* _TASK REQUIREMENTS_
Please return only the lines from the one holding "s.links.set! s.arg.x 2" through the one holding "CompletesVia (.pgcommit a d) s s1 (advanced (setDest s1 d 2)", exactly as they appear in the records below, both ends included.

:: DATA SECTION ::

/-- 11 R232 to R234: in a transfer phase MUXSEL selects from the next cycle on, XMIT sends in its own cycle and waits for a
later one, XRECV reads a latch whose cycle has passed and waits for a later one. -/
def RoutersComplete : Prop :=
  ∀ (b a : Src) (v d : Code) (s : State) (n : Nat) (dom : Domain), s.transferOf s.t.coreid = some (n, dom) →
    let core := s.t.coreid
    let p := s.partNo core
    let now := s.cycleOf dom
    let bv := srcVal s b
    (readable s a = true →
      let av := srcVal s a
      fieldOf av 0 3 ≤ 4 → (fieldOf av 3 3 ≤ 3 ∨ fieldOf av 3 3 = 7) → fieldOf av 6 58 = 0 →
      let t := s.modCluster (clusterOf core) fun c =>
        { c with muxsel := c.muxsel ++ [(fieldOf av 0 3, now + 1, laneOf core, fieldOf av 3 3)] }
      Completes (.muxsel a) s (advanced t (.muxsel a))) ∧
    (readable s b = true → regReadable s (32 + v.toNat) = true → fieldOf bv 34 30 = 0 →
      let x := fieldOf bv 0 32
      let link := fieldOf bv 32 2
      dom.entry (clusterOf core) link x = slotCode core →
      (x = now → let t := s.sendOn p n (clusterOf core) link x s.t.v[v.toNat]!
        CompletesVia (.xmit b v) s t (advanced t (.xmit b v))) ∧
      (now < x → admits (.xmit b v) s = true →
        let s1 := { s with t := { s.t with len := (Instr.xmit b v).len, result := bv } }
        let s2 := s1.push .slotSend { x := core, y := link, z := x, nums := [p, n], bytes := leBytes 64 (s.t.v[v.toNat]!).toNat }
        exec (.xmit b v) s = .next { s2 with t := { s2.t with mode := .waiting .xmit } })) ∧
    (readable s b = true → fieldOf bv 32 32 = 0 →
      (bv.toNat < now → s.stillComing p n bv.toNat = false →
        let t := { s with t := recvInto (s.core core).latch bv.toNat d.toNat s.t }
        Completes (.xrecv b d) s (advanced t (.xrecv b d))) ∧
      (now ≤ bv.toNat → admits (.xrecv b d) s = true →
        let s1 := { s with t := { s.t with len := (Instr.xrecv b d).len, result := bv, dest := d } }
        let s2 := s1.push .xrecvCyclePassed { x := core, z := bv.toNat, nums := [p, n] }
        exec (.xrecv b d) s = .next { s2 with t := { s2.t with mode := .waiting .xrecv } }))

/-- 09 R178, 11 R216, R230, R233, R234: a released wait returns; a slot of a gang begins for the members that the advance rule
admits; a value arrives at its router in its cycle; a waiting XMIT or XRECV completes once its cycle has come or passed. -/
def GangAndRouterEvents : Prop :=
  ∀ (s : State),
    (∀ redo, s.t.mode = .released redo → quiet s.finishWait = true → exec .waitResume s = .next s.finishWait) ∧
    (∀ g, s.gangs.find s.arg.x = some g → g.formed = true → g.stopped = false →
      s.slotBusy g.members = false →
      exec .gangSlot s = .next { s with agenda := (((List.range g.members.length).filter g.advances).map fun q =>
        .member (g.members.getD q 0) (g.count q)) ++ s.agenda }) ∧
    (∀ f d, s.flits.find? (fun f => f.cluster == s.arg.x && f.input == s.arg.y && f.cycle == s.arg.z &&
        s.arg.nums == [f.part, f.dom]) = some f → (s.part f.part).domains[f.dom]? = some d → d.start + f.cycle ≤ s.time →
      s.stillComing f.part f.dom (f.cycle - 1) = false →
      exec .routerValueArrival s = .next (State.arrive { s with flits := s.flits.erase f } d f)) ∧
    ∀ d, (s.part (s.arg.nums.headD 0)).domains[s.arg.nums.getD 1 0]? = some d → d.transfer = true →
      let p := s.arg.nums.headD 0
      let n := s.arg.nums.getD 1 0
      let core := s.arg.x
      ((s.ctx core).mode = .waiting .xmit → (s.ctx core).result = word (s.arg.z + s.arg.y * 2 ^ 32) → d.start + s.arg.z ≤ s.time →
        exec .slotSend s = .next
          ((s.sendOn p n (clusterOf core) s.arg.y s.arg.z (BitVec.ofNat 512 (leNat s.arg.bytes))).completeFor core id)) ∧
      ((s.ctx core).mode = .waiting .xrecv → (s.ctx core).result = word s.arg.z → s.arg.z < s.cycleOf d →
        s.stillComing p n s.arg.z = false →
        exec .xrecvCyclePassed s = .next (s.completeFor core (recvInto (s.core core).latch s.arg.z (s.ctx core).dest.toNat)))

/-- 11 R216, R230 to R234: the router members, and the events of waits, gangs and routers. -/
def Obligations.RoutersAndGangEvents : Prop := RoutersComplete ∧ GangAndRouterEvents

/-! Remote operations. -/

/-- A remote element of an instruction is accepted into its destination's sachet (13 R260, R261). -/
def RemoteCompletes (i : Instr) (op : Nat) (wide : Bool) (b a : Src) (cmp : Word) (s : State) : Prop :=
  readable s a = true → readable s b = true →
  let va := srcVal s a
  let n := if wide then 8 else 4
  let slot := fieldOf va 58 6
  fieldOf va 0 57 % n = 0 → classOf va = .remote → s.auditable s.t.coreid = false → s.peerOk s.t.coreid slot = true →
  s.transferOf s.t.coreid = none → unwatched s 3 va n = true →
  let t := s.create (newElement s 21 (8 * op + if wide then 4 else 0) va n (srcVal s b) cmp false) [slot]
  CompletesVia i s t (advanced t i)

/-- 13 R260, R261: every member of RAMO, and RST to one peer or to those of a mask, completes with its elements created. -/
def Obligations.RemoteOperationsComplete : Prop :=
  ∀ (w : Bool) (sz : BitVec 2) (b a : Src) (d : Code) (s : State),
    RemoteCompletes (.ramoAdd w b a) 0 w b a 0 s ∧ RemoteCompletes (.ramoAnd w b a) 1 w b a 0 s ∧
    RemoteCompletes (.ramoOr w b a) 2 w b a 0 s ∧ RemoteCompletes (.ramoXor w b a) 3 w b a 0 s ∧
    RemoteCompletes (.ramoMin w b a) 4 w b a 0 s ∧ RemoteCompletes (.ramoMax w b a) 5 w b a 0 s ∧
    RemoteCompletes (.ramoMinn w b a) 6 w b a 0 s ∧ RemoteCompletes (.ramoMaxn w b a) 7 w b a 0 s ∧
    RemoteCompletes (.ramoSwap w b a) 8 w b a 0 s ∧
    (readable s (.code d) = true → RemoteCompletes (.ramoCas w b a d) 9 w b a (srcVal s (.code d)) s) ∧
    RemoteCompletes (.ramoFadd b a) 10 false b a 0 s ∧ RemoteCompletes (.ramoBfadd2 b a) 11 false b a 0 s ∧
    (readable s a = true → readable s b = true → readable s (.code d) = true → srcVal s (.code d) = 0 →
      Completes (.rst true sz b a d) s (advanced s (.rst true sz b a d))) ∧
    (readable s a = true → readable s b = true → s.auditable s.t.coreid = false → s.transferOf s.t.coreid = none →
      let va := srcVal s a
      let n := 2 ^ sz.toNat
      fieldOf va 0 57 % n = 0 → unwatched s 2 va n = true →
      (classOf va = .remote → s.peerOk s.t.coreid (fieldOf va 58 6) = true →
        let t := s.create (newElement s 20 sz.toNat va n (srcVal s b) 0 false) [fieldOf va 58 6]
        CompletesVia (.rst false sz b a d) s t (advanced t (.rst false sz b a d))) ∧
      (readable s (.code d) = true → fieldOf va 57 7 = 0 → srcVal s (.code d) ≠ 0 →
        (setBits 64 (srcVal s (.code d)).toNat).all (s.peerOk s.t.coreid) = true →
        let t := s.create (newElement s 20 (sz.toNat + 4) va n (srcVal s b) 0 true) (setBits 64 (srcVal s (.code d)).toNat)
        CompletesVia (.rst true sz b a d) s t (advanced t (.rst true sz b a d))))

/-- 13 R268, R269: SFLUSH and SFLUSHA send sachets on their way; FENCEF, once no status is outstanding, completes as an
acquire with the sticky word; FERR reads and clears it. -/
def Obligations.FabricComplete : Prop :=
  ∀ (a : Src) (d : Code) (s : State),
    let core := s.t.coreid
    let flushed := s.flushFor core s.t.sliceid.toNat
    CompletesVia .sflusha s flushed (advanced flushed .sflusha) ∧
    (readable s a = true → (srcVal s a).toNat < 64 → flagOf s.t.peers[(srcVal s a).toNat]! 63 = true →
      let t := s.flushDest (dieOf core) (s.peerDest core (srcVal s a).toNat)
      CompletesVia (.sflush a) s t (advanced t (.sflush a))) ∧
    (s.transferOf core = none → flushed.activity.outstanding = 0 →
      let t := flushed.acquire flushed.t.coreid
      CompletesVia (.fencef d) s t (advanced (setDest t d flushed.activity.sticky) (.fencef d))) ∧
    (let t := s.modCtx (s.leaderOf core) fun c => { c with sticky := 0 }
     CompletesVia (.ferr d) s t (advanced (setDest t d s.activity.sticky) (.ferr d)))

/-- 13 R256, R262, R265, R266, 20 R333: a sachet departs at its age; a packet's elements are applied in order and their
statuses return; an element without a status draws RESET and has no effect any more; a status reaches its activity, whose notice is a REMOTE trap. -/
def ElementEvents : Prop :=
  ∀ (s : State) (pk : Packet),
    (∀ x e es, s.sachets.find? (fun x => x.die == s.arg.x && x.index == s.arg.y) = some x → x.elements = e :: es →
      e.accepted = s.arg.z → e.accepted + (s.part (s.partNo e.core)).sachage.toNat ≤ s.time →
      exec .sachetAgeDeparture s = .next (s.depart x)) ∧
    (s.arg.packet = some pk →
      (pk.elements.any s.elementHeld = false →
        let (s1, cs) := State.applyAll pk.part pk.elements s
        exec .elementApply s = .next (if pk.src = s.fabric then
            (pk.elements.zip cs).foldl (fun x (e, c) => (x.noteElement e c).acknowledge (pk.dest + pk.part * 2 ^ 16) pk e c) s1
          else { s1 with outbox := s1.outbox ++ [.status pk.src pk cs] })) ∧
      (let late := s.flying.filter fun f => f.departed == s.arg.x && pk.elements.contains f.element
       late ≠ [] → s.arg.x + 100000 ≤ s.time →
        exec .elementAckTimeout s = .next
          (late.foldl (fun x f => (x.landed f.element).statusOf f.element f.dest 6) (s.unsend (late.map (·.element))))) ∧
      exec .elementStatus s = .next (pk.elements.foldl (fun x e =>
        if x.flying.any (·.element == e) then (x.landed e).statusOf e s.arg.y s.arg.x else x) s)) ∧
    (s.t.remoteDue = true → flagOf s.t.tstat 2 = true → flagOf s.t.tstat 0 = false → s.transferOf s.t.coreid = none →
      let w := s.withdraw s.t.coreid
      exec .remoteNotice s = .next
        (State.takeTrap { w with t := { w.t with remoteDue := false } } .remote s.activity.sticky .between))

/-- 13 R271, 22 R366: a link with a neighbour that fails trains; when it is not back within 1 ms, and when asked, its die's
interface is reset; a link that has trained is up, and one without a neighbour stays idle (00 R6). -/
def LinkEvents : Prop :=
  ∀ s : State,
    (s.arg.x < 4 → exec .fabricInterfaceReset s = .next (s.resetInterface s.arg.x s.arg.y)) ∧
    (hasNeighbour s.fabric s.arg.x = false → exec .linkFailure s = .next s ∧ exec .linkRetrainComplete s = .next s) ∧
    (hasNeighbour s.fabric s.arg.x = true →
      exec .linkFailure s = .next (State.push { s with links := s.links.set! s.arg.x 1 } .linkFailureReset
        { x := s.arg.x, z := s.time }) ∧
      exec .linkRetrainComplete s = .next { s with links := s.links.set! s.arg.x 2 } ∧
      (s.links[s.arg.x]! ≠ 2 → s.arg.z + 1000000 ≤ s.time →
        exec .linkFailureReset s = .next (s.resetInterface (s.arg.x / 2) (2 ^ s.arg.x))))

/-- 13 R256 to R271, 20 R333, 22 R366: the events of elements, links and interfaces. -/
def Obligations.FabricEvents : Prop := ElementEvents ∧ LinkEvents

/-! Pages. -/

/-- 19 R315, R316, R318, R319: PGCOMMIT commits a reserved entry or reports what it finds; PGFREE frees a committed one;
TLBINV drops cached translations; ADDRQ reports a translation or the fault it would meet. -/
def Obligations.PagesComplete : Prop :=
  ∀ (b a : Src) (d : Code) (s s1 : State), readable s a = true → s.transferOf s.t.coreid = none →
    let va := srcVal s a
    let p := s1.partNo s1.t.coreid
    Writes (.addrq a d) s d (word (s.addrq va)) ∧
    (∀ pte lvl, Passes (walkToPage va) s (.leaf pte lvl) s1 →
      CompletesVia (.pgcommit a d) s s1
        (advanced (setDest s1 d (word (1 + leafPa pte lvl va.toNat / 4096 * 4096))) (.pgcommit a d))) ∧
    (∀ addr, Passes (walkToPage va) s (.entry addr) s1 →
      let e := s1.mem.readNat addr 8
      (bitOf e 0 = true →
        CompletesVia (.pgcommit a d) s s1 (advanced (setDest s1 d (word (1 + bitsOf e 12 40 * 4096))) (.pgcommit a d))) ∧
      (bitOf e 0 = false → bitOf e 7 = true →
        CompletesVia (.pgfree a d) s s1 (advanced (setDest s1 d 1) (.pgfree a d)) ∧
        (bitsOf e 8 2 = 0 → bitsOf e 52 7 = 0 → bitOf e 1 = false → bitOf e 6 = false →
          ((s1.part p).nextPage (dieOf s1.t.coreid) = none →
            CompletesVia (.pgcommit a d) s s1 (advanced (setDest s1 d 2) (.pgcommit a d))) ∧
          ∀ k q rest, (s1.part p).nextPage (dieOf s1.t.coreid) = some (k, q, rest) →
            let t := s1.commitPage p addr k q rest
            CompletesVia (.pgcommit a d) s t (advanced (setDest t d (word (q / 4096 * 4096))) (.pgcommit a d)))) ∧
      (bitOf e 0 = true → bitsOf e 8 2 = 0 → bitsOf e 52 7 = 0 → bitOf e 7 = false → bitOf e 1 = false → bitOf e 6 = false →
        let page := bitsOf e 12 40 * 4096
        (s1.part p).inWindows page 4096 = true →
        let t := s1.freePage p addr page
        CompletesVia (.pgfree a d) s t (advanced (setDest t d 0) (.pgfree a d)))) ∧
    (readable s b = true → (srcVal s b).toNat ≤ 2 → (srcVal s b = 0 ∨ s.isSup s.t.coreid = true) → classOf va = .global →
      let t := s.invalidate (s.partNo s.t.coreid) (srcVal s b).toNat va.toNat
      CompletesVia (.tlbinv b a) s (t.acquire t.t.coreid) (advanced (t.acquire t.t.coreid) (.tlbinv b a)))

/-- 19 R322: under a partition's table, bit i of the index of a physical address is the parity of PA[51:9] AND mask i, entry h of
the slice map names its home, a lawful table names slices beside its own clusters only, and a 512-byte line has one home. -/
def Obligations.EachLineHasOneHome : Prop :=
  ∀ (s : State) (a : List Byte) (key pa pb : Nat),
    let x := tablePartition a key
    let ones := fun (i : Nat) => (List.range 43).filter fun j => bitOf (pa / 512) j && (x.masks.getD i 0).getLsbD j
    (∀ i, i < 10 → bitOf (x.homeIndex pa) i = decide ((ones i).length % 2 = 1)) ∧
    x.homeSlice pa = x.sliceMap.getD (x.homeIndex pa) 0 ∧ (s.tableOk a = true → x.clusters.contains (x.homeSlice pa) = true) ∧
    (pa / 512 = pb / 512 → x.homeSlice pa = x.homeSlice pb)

:::

* _OUTPUT_
      exec .linkRetrainComplete s = .next { s with links := s.links.set! s.arg.x 2 } ∧
      (s.links[s.arg.x]! ≠ 2 → s.arg.z + 1000000 ≤ s.time →
        exec .linkFailureReset s = .next (s.resetInterface (s.arg.x / 2) (2 ^ s.arg.x))))

/-- 13 R256 to R271, 20 R333, 22 R366: the events of elements, links and interfaces. -/
def Obligations.FabricEvents : Prop := ElementEvents ∧ LinkEvents

/-! Pages. -/

/-- 19 R315, R316, R318, R319: PGCOMMIT commits a reserved entry or reports what it finds; PGFREE frees a committed one;
TLBINV drops cached translations; ADDRQ reports a translation or the fault it would meet. -/
def Obligations.PagesComplete : Prop :=
  ∀ (b a : Src) (d : Code) (s s1 : State), readable s a = true → s.transferOf s.t.coreid = none →
    let va := srcVal s a
    let p := s1.partNo s1.t.coreid
    Writes (.addrq a d) s d (word (s.addrq va)) ∧
    (∀ pte lvl, Passes (walkToPage va) s (.leaf pte lvl) s1 →
      CompletesVia (.pgcommit a d) s s1
        (advanced (setDest s1 d (word (1 + leafPa pte lvl va.toNat / 4096 * 4096))) (.pgcommit a d))) ∧
    (∀ addr, Passes (walkToPage va) s (.entry addr) s1 →
      let e := s1.mem.readNat addr 8
      (bitOf e 0 = true →
        CompletesVia (.pgcommit a d) s s1 (advanced (setDest s1 d (word (1 + bitsOf e 12 40 * 4096))) (.pgcommit a d))) ∧
      (bitOf e 0 = false → bitOf e 7 = true →
        CompletesVia (.pgfree a d) s s1 (advanced (setDest s1 d 1) (.pgfree a d)) ∧
        (bitsOf e 8 2 = 0 → bitsOf e 52 7 = 0 → bitOf e 1 = false → bitOf e 6 = false →
          ((s1.part p).nextPage (dieOf s1.t.coreid) = none →
            CompletesVia (.pgcommit a d) s s1 (advanced (setDest s1 d 2) (.pgcommit a d))) ∧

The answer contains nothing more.